I can't remember if we talked about feelings. Fuck you Miller High Life.
So I just walked into the bathroom, and there was this kid, talking to his mom, while taking a shit. I flushed the toilet next to him and heard him say into the phone, "No, I'm not. I'm in my dorm."
Peed in a church parking lot last night. As if Jesus didnt hate me enough already.
Highlight of my weekend: having my card suspended due to "suspicious charges" and standing in line at the gas station yelling at customer service on the phone that I really did go to 4 different strip clubs in one night
I've decided, even as much fun as it sounds, I don't care for his sodomy box.
he made me feel like a shish kabob. his dick was the skewer.
and you said he wasn't worth calling.
You were sitting in the tub, clothed, squirting my KY all over yourself. You said "it's warm." then passed out.
Juss got out of jail; shes still in there tryin to sing her abc's backwards bc the cops neva asked her too... Whebever she gets to t she starts singin the tequilla song
Its official the day you get back into town we are having a going away to jail party for me. My last wish before prison is to shit faced drunk with you, get into a fist fight, and then cuddle up and fall asleep. Just like old times <3
I woke up naked under desk at her apt once during my freshman year.
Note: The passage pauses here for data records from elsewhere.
/-! ### push and skipIf, which have two cases -/

@[simp] theorem State.push_v (s : State) (r : Word) : (s.push r).v = s.v := by unfold State.push; split <;> rfl
@[simp] theorem State.push_pc (s : State) (r : Word) : (s.push r).pc = s.pc := by unfold State.push; split <;> rfl
@[simp] theorem State.push_i (s : State) (r : Word) : (s.push r).i = s.i := by unfold State.push; split <;> rfl
@[simp] theorem State.push_delayTimer (s : State) (r : Word) : (s.push r).delayTimer = s.delayTimer := by unfold State.push; split <;> rfl
@[simp] theorem State.push_soundTimer (s : State) (r : Word) : (s.push r).soundTimer = s.soundTimer := by unfold State.push; split <;> rfl
@[simp] theorem State.push_memory (s : State) (r : Word) : (s.push r).memory = s.memory := by unfold State.push; split <;> rfl
@[simp] theorem State.push_currentOpcode (s : State) (r : Word) : (s.push r).currentOpcode = s.currentOpcode := by unfold State.push; split <;> rfl
@[simp] theorem State.push_drawFlag (s : State) (r : Word) : (s.push r).drawFlag = s.drawFlag := by unfold State.push; split <;> rfl
@[simp] theorem State.push_keypad (s : State) (r : Word) : (s.push r).keypad = s.keypad := by unfold State.push; split <;> rfl
@[simp] theorem State.push_px (s : State) (r : Word) : (s.push r).px = s.px := by unfold State.push; split <;> rfl
@[simp] theorem State.push_halted (s : State) (r : Word) : (s.push r).halted = s.halted := by unfold State.push; split <;> rfl
@[simp] theorem State.push_result (s : State) (r : Word) : (s.push r).result = s.result := by unfold State.push; split <;> rfl
@[simp] theorem State.push_rndCalls (s : State) (r : Word) : (s.push r).rndCalls = s.rndCalls := by unfold State.push; split <;> rfl
@[simp] theorem State.push_freeDraws (s : State) (r : Word) : (s.push r).freeDraws = s.freeDraws := by unfold State.push; split <;> rfl
@[simp] theorem State.skipIf_v (s : State) (c : Bool) : (s.skipIf c).v = s.v := by cases c <;> rfl
@[simp] theorem State.skipIf_i (s : State) (c : Bool) : (s.skipIf c).i = s.i := by cases c <;> rfl
@[simp] theorem State.skipIf_stack (s : State) (c : Bool) : (s.skipIf c).stack = s.stack := by cases c <;> rfl
@[simp] theorem State.skipIf_sp (s : State) (c : Bool) : (s.skipIf c).sp = s.sp := by cases c <;> rfl
@[simp] theorem State.skipIf_delayTimer (s : State) (c : Bool) : (s.skipIf c).delayTimer = s.delayTimer := by cases c <;> rfl
@[simp] theorem State.skipIf_soundTimer (s : State) (c : Bool) : (s.skipIf c).soundTimer = s.soundTimer := by cases c <;> rfl
@[simp] theorem State.skipIf_memory (s : State) (c : Bool) : (s.skipIf c).memory = s.memory := by cases c <;> rfl
@[simp] theorem State.skipIf_currentOpcode (s : State) (c : Bool) : (s.skipIf c).currentOpcode = s.currentOpcode := by cases c <;> rfl
@[simp] theorem State.skipIf_drawFlag (s : State) (c : Bool) : (s.skipIf c).drawFlag = s.drawFlag := by cases c <;> rfl
@[simp] theorem State.skipIf_keypad (s : State) (c : Bool) : (s.skipIf c).keypad = s.keypad := by cases c <;> rfl
@[simp] theorem State.skipIf_px (s : State) (c : Bool) : (s.skipIf c).px = s.px := by cases c <;> rfl
@[simp] theorem State.skipIf_halted (s : State) (c : Bool) : (s.skipIf c).halted = s.halted := by cases c <;> rfl
@[simp] theorem State.skipIf_result (s : State) (c : Bool) : (s.skipIf c).result = s.result := by cases c <;> rfl
@[simp] theorem State.skipIf_rndCalls (s : State) (c : Bool) : (s.skipIf c).rndCalls = s.rndCalls := by cases c <;> rfl
@[simp] theorem State.skipIf_freeDraws (s : State) (c : Bool) : (s.skipIf c).freeDraws = s.freeDraws := by cases c <;> rfl

theorem State.skipIf_pc (s : State) (c : Bool) : (s.skipIf c).pc = if c then s.pc + 4 else s.pc + 2 := by
  cases c <;> rfl

theorem State.push_stack (s : State) (r : Word) (h : s.sp.val < 16) : (s.push r).stack = s.stack.set s.sp.val r := by
  simp [State.push, h]

theorem State.push_sp (s : State) (r : Word) (h : s.sp.val < 16) : (s.push r).sp.val = s.sp.val + 1 := by
  simp [State.push, h]

@[simp] theorem State.pop_sp (s : State) : s.pop.sp.val = s.sp.val - 1 := rfl

/-! ### Reading a register or a key after an update -/

theorem State.readV_writeV (s : State) (x r : RegIdx) (b : Byte) :
    (s.writeV x b).readV r = if x = r then b else s.readV r := by
  simp [State.readV, State.writeV, Vector.getElem_set, Fin.ext_iff]

@[simp] theorem State.readV_writeV_same (s : State) (x : RegIdx) (b : Byte) : (s.writeV x b).readV x = b := by
  simp [State.readV_writeV]

theorem State.readV_loadV (s : State) (bs : List Byte) (r : RegIdx) :
    (s.loadV bs).readV r = bs.getD r.val (s.readV r) := by
  simp [State.readV, State.loadV, loadRegs]

/-- A register reads by the register file alone. -/
theorem State.readV_congr {s t : State} (h : t.v = s.v) (x : RegIdx) : t.readV x = s.readV x := by
  simp [State.readV, h]

/-- A key reads by the keypad alone. -/
theorem State.key_congr {s t : State} (h : t.keypad = s.keypad) (k : Fin 16) : t.key k = s.key k := by
  simp [State.key, h]

@[simp] theorem State.readV_writeI (s : State) (a : Word) (r : RegIdx) : (s.writeI a).readV r = s.readV r := rfl
@[simp] theorem State.readV_writePc (s : State) (t : Word) (r : RegIdx) : (s.writePc t).readV r = s.readV r := rfl
@[simp] theorem State.readV_advance (s : State) (r : RegIdx) : (s.advance).readV r = s.readV r := rfl
@[simp] theorem State.readV_writeDelay (s : State) (b : Byte) (r : RegIdx) : (s.writeDelay b).readV r = s.readV r := rfl
@[simp] theorem State.readV_writeSound (s : State) (b : Byte) (r : RegIdx) : (s.writeSound b).readV r = s.readV r := rfl
@[simp] theorem State.readV_writeMemory (s : State) (m : Memory) (r : RegIdx) : (s.writeMemory m).readV r = s.readV r := rfl
@[simp] theorem State.readV_writePx (s : State) (p : Surface) (r : RegIdx) : (s.writePx p).readV r = s.readV r := rfl
@[simp] theorem State.readV_writeDrawFlag (s : State) (b : Bool) (r : RegIdx) : (s.writeDrawFlag b).readV r = s.readV r := rfl
@[simp] theorem State.readV_pop (s : State) (r : RegIdx) : (s.pop).readV r = s.readV r := rfl
@[simp] theorem State.readV_countRnd (s : State) (r : RegIdx) : (s.countRnd).readV r = s.readV r := rfl
@[simp] theorem State.readV_countDraw (s : State) (r : RegIdx) : (s.countDraw).readV r = s.readV r := rfl
@[simp] theorem State.readV_latchOpcode (s : State) (op : Word) (r : RegIdx) : (s.latchOpcode op).readV r = s.readV r := rfl
@[simp] theorem State.readV_scribbleMemory (s : State) (a n : Nat) (r : RegIdx) : (s.scribbleMemory a n).readV r = s.readV r := rfl
@[simp] theorem State.readV_push (s : State) (a : Word) (r : RegIdx) : (s.push a).readV r = s.readV r := State.readV_congr (by simp) r
@[simp] theorem State.readV_skipIf (s : State) (c : Bool) (r : RegIdx) : (s.skipIf c).readV r = s.readV r := State.readV_congr (by simp) r

@[simp] theorem State.key_writeV (s : State) (x : RegIdx) (b : Byte) (k : Fin 16) : (s.writeV x b).key k = s.key k := State.key_congr (by simp) k
@[simp] theorem State.key_loadV (s : State) (bs : List Byte) (k : Fin 16) : (s.loadV bs).key k = s.key k := State.key_congr (by simp) k
@[simp] theorem State.key_writeI (s : State) (a : Word) (k : Fin 16) : (s.writeI a).key k = s.key k := State.key_congr (by simp) k
@[simp] theorem State.key_writePc (s : State) (t : Word) (k : Fin 16) : (s.writePc t).key k = s.key k := State.key_congr (by simp) k
@[simp] theorem State.key_advance (s : State) (k : Fin 16) : (s.advance).key k = s.key k := State.key_congr (by simp) k
@[simp] theorem State.key_writeDelay (s : State) (b : Byte) (k : Fin 16) : (s.writeDelay b).key k = s.key k := State.key_congr (by simp) k
@[simp] theorem State.key_writeSound (s : State) (b : Byte) (k : Fin 16) : (s.writeSound b).key k = s.key k := State.key_congr (by simp) k
@[simp] theorem State.key_writeMemory (s : State) (m : Memory) (k : Fin 16) : (s.writeMemory m).key k = s.key k := State.key_congr (by simp) k
@[simp] theorem State.key_writePx (s : State) (p : Surface) (k : Fin 16) : (s.writePx p).key k = s.key k := State.key_congr (by simp) k
@[simp] theorem State.key_writeDrawFlag (s : State) (b : Bool) (k : Fin 16) : (s.writeDrawFlag b).key k = s.key k := State.key_congr (by simp) k
@[simp] theorem State.key_pop (s : State) (k : Fin 16) : (s.pop).key k = s.key k := State.key_congr (by simp) k
@[simp] theorem State.key_push (s : State) (a : Word) (k : Fin 16) : (s.push a).key k = s.key k := State.key_congr (by simp) k
@[simp] theorem State.key_skipIf (s : State) (c : Bool) (k : Fin 16) : (s.skipIf c).key k = s.key k := State.key_congr (by simp) k
@[simp] theorem State.key_countRnd (s : State) (k : Fin 16) : (s.countRnd).key k = s.key k := State.key_congr (by simp) k
@[simp] theorem State.key_countDraw (s : State) (k : Fin 16) : (s.countDraw).key k = s.key k := State.key_congr (by simp) k
@[simp] theorem State.key_latchOpcode (s : State) (op : Word) (k : Fin 16) : (s.latchOpcode op).key k = s.key k := State.key_congr (by simp) k
@[simp] theorem State.key_latchResult (s : State) (r : StepResult) (k : Fin 16) : (s.latchResult r).key k = s.key k := State.key_congr (by simp) k
@[simp] theorem State.key_latchHalted (s : State) (e : Error) (k : Fin 16) : (s.latchHalted e).key k = s.key k := State.key_congr (by simp) k
@[simp] theorem State.key_scribbleMemory (s : State) (a n : Nat) (k : Fin 16) : (s.scribbleMemory a n).key k = s.key k := State.key_congr (by simp) k
@[simp] theorem State.key_scribbleV (s : State) (n : Nat) (k : Fin 16) : (s.scribbleV n).key k = s.key k := State.key_congr (by simp) k
@[simp] theorem State.key_scribblePx (s : State) (cells : List Nat) (k : Fin 16) : (s.scribblePx cells).key k = s.key k := State.key_congr (by simp) k
@[simp] theorem State.key_scribbleVf (s : State) (k : Fin 16) : s.scribbleVf.key k = s.key k := State.key_congr rfl k
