/-- The reset state with the given registers. -/
def withRegs (regs : List (RegIdx × Byte)) : State := regs.foldl (fun s p => s.writeV p.1 p.2) State.reset

/-- The state after the step that runs the word. -/
def run (w : Nat) (s : State) : Option State := after (step (s.withFetchWord 16 w))

theorem test_cls : (run 0x00E0 { State.reset with px := pxSet State.reset.px 5 true }).map (fun t => (pxGet t.px 5, t.drawFlag)) = some (false, true) := by decide
theorem test_ret : (run 0x00EE { State.reset with pc := 0x212, sp := 1, stack := State.reset.stack.set 0 0x204 }).map (fun t => (t.sp.val, t.pc, t.stack[0])) = some (0, 0x206, 0x204) := by decide
theorem test_ret_empty : (run 0x00EE .reset).map (fun t => (t.halted, t.pc)) = some (some (.outOfBoundsAccess 0), 0x200) := by decide
theorem test_jp_odd : (run 0x1201 .reset).map (fun t => t.pc) = some 0x201 := by decide
theorem test_call : (run 0x2210 { State.reset with pc := 0x204 }).map (fun t => (t.stack[0], t.sp.val, t.pc)) = some (0x204, 1, 0x210) := by decide
theorem test_call_full : (run 0x2300 { State.reset with sp := 16 }).map (fun t => (t.halted, t.sp.val, t.pc)) = some (some (.outOfBoundsAccess 16), 16, 0x200) := by decide
theorem test_jpv0 : (run 0xBFFF (withRegs [(0, 0xFF)])).map (fun t => t.pc) = some 0x10FE := by decide
theorem test_sei_equal : (run 0x332A (withRegs [(3, 0x2A)])).map (fun t => t.pc) = some 0x204 := by decide
theorem test_sei_differs : (run 0x332A (withRegs [(3, 0x2B)])).map (fun t => t.pc) = some 0x202 := by decide
theorem test_snei_equal : (run 0x432A (withRegs [(3, 0x2A)])).map (fun t => t.pc) = some 0x202 := by decide
theorem test_snei_differs : (run 0x432A .reset).map (fun t => t.pc) = some 0x204 := by decide
theorem test_ser_equal : (run 0x5129 (withRegs [(1, 7), (2, 7)])).map (fun t => t.pc) = some 0x204 := by decide
theorem test_ser_differs : (run 0x5120 (withRegs [(1, 7), (2, 8)])).map (fun t => t.pc) = some 0x202 := by decide
theorem test_sner_differs : (run 0x9120 (withRegs [(1, 7), (2, 8)])).map (fun t => t.pc) = some 0x204 := by decide
theorem test_sner_equal : (run 0x9120 (withRegs [(1, 7), (2, 7)])).map (fun t => t.pc) = some 0x202 := by decide
theorem test_skp_pressed : (run 0xE49E { withRegs [(4, 10)] with keypad := State.reset.keypad.set 10 true }).map (fun t => t.pc) = some 0x204 := by decide
theorem test_skp_no_such_key : (run 0xE09E (withRegs [(0, 0xFF)])).map (fun t => (t.halted, t.pc)) = some (some (.outOfBoundsAccess 255), 0x200) := by decide
theorem test_sknp_pressed : (run 0xE4A1 { withRegs [(4, 10)] with keypad := State.reset.keypad.set 10 true }).map (fun t => t.pc) = some 0x202 := by decide
theorem test_sknp_not_pressed : (run 0xE4A1 (withRegs [(4, 10)])).map (fun t => t.pc) = some 0x204 := by decide
theorem test_ldi : (run 0x6A05 .reset).map (fun t => (t.readV 10, t.currentOpcode, t.pc)) = some (0x05, 0x6A05, 0x202) := by decide
theorem test_addi_wraps : (run 0x7220 (withRegs [(2, 0xF0), (15, 0)])).map (fun t => (t.readV 2, t.readV 15)) = some (0x10, 0) := by decide
theorem test_addi_into_vf : (run 0x7FFF (withRegs [(15, 1)])).map (fun t => t.readV 15) = some 0 := by decide
theorem test_mov : (run 0x8150 (withRegs [(5, 0x33)])).map (fun t => (t.readV 1, t.readV 5)) = some (0x33, 0x33) := by decide
theorem test_or_keeps_vf : (run 0x8121 (withRegs [(1, 0xF0), (2, 0x0F), (15, 1)])).map (fun t => (t.readV 1, t.readV 15)) = some (0xFF, 1) := by decide
theorem test_and : (run 0x8122 (withRegs [(1, 0xF5), (2, 0x3C)])).map (fun t => t.readV 1) = some 0x34 := by decide
theorem test_xor : (run 0x8123 (withRegs [(1, 0xF5), (2, 0x3C)])).map (fun t => t.readV 1) = some 0xC9 := by decide
theorem test_xor_same : (run 0x8113 (withRegs [(1, 0xAA)])).map (fun t => t.readV 1) = some 0 := by decide
theorem test_add_carry : (run 0x8124 (withRegs [(1, 0xAB), (2, 0xCD)])).map (fun t => (t.readV 1, t.readV 15)) = some (0x78, 1) := by decide
theorem test_add_vf_is_x : (run 0x8FA4 (withRegs [(15, 0xF0), (10, 0x20)])).map (fun t => t.readV 15) = some 0x21 := by decide
theorem test_sub_equal : (run 0x8125 (withRegs [(1, 5), (2, 5), (15, 1)])).map (fun t => (t.readV 1, t.readV 15)) = some (0, 0) := by decide
theorem test_sub_vf_is_y : (run 0x81F5 (withRegs [(1, 0x10), (15, 5)])).map (fun t => (t.readV 1, t.readV 15)) = some (0x0F, 1) := by decide
theorem test_shr_ignores_y : (run 0x8126 (withRegs [(1, 4), (2, 0xFF)])).map (fun t => (t.readV 1, t.readV 15, t.readV 2)) = some (2, 0, 0xFF) := by decide
theorem test_shr_vf_is_x : (run 0x8F06 (withRegs [(15, 0xFF)])).map (fun t => t.readV 15) = some 0 := by decide
theorem test_subn : (run 0x8127 (withRegs [(1, 3), (2, 0x0A)])).map (fun t => (t.readV 1, t.readV 15)) = some (7, 1) := by decide
theorem test_subn_vf_is_y : (run 0x81F7 (withRegs [(1, 5), (15, 0x10)])).map (fun t => (t.readV 1, t.readV 15)) = some (0xFC, 1) := by decide
theorem test_shl : (run 0x830E (withRegs [(3, 0xC1)])).map (fun t => (t.readV 3, t.readV 15)) = some (0x82, 1) := by decide
theorem test_shl_vf_is_x : (run 0x8F0E (withRegs [(15, 0x80)])).map (fun t => t.readV 15) = some 2 := by decide
theorem test_lda : (run 0xAFFF .reset).map (fun t => t.i) = some 0x0FFF := by decide
theorem test_adda_passes_fff : (run 0xF01E { withRegs [(0, 1), (15, 9)] with i := 0x0FFF }).map (fun t => (t.i, t.readV 15)) = some (0x1000, 9) := by decide
theorem test_adda_wraps : (run 0xF01E { withRegs [(0, 2)] with i := 0xFFFF }).map (fun t => t.i) = some 1 := by decide
theorem test_ldf : (run 0xF329 (withRegs [(3, 0xFF)])).map (fun t => t.i) = some 0x04FB := by decide
theorem test_bcd : (run 0xF233 { withRegs [(2, 0x7B)] with i := 5 }).map (fun t => (t.memory.read 5, t.memory.read 6, t.memory.read 7)) = some (1, 2, 3) := by decide
theorem test_bcd_out_of_range : (run 0xF033 { withRegs [(0, 0xFF)] with i := 0x0FFF }).map (fun t => (t.halted, t.pc)) = some (some (.outOfBoundsAccess 0x1000), 0x200) := by decide
theorem test_bcd_first_out_of_range : (run 0xF033 { withRegs [(0, 0xFF)] with i := 0x1000 }).map (fun t => (t.halted, t.memory.length, t.freeDraws)) =
    some (some (.outOfBoundsAccess 0x1000), 2, 0) := by decide
theorem test_stm : (run 0xF255 { withRegs [(0, 0x11), (1, 0x22), (2, 0x33), (3, 0x44)] with i := 0x300 }).map (fun t => ((t.memory.read 0x300, t.memory.read 0x302), t.memory.read 0x303, t.i)) = some ((0x11, 0x33), 0, 0x300) := by decide
theorem test_stm_last_byte : (run 0xF055 { withRegs [(0, 0x77)] with i := 0x0FFF }).map (fun t => (t.memory.read 0xFFF, t.halted)) = some (0x77, none) := by decide
theorem test_ldm : (run 0xF265 { withRegs [(3, 9)] with i := 0x300, memory := [(0x300, 2), (0x301, 5), (0x302, 4)] }).map (fun t => (t.readV 0, t.readV 2, t.readV 3)) = some (2, 4, 9) := by decide
theorem test_ldm_out_of_range : (run 0xF165 { State.reset with i := 0x0FFF }).map (fun t => (t.halted, t.pc)) = some (some (.outOfBoundsAccess 0x1000), 0x200) := by decide
theorem test_ldm_first_out_of_range : (run 0xF165 { withRegs [(0, 9), (1, 9)] with i := 0x1000 }).map (fun t => (t.halted, t.readV 0, t.readV 1)) =
    some (some (.outOfBoundsAccess 0x1000), 9, 9) := by decide
theorem test_drw_first_out_of_range : (run 0xD125 { State.reset with i := 0x1000 }).map (fun t => (t.halted, t.drawFlag, pxGet t.px 0)) =
    some (some (.outOfBoundsAccess 0x1000), false, false) := by decide
theorem test_drw_one_set_one_cleared : (run 0xD121 { withRegs [(1, 2), (2, 1)] with i := 0x300, memory := [(0x300, 0xC0)], px := pxSet State.reset.px 66 true }).map (fun t => (pxGet t.px 66, pxGet t.px 67, t.readV 15)) = some (false, true, 1) := by decide
theorem test_drw_wraps : (run 0xD121 { withRegs [(1, 0xFF), (2, 0xFF)] with i := 0x300, memory := [(0x300, 0x81)] }).map (fun t => (pxGet t.px 191, pxGet t.px 198, t.drawFlag)) = some (true, true, true) := by decide
theorem test_stdt : (run 0xF315 (withRegs [(3, 0x3C)])).map (fun t => t.delayTimer) = some 0x3C := by decide
theorem test_stst : (run 0xF318 (withRegs [(3, 0x05)])).map (fun t => t.soundTimer) = some 0x05 := by decide
theorem test_lddt : (run 0xF307 { State.reset with delayTimer := 0x1E }).map (fun t => (t.readV 3, t.delayTimer)) = some (0x1E, 0x1E) := by decide
theorem test_ldk_pending : (run 0xF50A .reset).map (fun t => (t.pc, t.result, t.currentOpcode)) = some (0x200, some .pending, 0xF50A) := by decide
theorem test_ldk_pressed : (run 0xF50A { State.reset with keypad := State.reset.keypad.set 7 true }).map (fun t => (t.readV 5, t.pc, t.result)) = some (7, 0x202, some .ok) := by decide
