-- ==== Sys2Proof/Laws/HostText.lean ====
section
/-! SUPPORT. The host's ciphertext text comes back as the blocks it was written from (42_adapter.md
R128, R129). -/

namespace Sys2Proof.Machine

theorem hexValue_hexDigit : ∀ d : BitVec 4, hexValue (hexDigit d.toNat) = some d.toNat := by decide

theorem blockHex_length (b : Block) : (blockHex b).length = 16 := by simp [blockHex]

/-- Reading the digits of a list of nibbles. -/
theorem hexNumber_digits (l : List (BitVec 4)) (acc : Nat) :
    hexNumber acc (l.map fun d => hexDigit d.toNat) =
      some (l.foldl (fun n d => 16 * n + d.toNat) acc) := by
  induction l generalizing acc with
  | nil => rfl
  | cons d l ih => simp [hexNumber, hexValue_hexDigit, ih]

/-- The first n nibbles of a block are its top 4 * n bits. -/
theorem foldl_nibbles (b : Block) (n : Nat) (h : n ≤ 16) :
    ((List.range n).map fun j => b.extractLsb' (60 - 4 * j) 4).foldl (fun n d => 16 * n + d.toNat) 0 =
      b.toNat / 2 ^ (64 - 4 * n) := by
  induction n with
  | zero => simp [Nat.div_eq_of_lt b.isLt]
  | succ n ih =>
    rw [List.range_succ, List.map_append, List.foldl_append, ih (by omega)]
    have hp : (2 : Nat) ^ (64 - 4 * n) = 2 ^ (60 - 4 * n) * 16 := by
      rw [show 64 - 4 * n = 60 - 4 * n + 4 by omega, Nat.pow_add]
    rw [hp, ← Nat.div_div_eq_div_mul, show 64 - 4 * (n + 1) = 60 - 4 * n by omega]
    simp only [List.map_cons, List.map_nil, List.foldl_cons, List.foldl_nil, BitVec.extractLsb'_toNat,
      Nat.shiftRight_eq_div_pow]
    omega

/-- The 16 digits of a block denote it. -/
theorem hexNumber_blockHex (b : Block) : hexNumber 0 (blockHex b) = some b.toNat := by
  have h : blockHex b =
      ((List.range 16).map fun j => b.extractLsb' (60 - 4 * j) 4).map fun d => hexDigit d.toNat := by
    simp only [blockHex, List.map_map, Function.comp_def]
  rw [h, hexNumber_digits, foldl_nibbles b 16 (by omega)]
  simp

theorem ciphertextHex_length (bs : List Block) : (ciphertextHex bs).length = 16 * bs.length := by
  induction bs with
  | nil => rfl
  | cons b bs ih =>
    simp only [ciphertextHex, List.flatMap_cons, List.length_append, blockHex_length,
      List.length_cons] at *
    omega

theorem parseBlocks_ciphertextHex (bs : List Block) :
    parseBlocks bs.length (ciphertextHex bs) = .ok bs := by
  induction bs with
  | nil => rfl
  | cons b bs ih =>
    have ht : (ciphertextHex (b :: bs)).take 16 = blockHex b := by
      simp [ciphertextHex, blockHex_length]
    have hd : (ciphertextHex (b :: bs)).drop 16 = ciphertextHex bs := by
      simp [ciphertextHex, blockHex_length]
    simp only [List.length_cons, parseBlocks, ht, hd, hexNumber_blockHex, ih, BitVec.ofNat_toNat,
      BitVec.setWidth_eq]

/-- R129 reads back what R128 writes. -/
theorem parseCiphertext_ciphertextHex (bs : List Block) :
    parseCiphertext (ciphertextHex bs) = .ok bs := by
  simp [parseCiphertext, ciphertextHex_length, parseBlocks_ciphertextHex]

/-- In mode 6 the last block written is read as the tag. -/
theorem parseReceived_ciphertextHex_gcm (bs : List Block) (tag : Block) :
    parseReceived .gcm (ciphertextHex (bs ++ [tag])) = .ok (bs, some tag) := by
  cases bs with
  | nil => simp [parseReceived, parseAuthenticated, parseCiphertext_ciphertextHex]
  | cons b bs =>
    simp only [parseReceived, parseAuthenticated, parseCiphertext_ciphertextHex, if_true,
      List.cons_append]
    have h : (b :: (bs ++ [tag])).dropLast = b :: bs := by
      rw [← List.cons_append, List.dropLast_concat]
    simp [h]

theorem parseReceived_ciphertextHex {mode : Mode} (h : mode ≠ .gcm) (bs : List Block) :
    parseReceived mode (ciphertextHex bs) = .ok (bs, none) := by
  simp [parseReceived, h, parseCiphertext_ciphertextHex]

end Sys2Proof.Machine
end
I should have known that friendship was of a different breed...
Of course I have to cross through a walk for hunger
I feel like cursing someone's first born child right now. Like I wanna maleficent some bitch.
Today's psa: there are certain parts of your body you shouldn't scratch while wearing fake nails.
you just tore your cootch a new one, didn't you?
My booty call is in the theater watching Deadpool right now. Never though comics would work against me.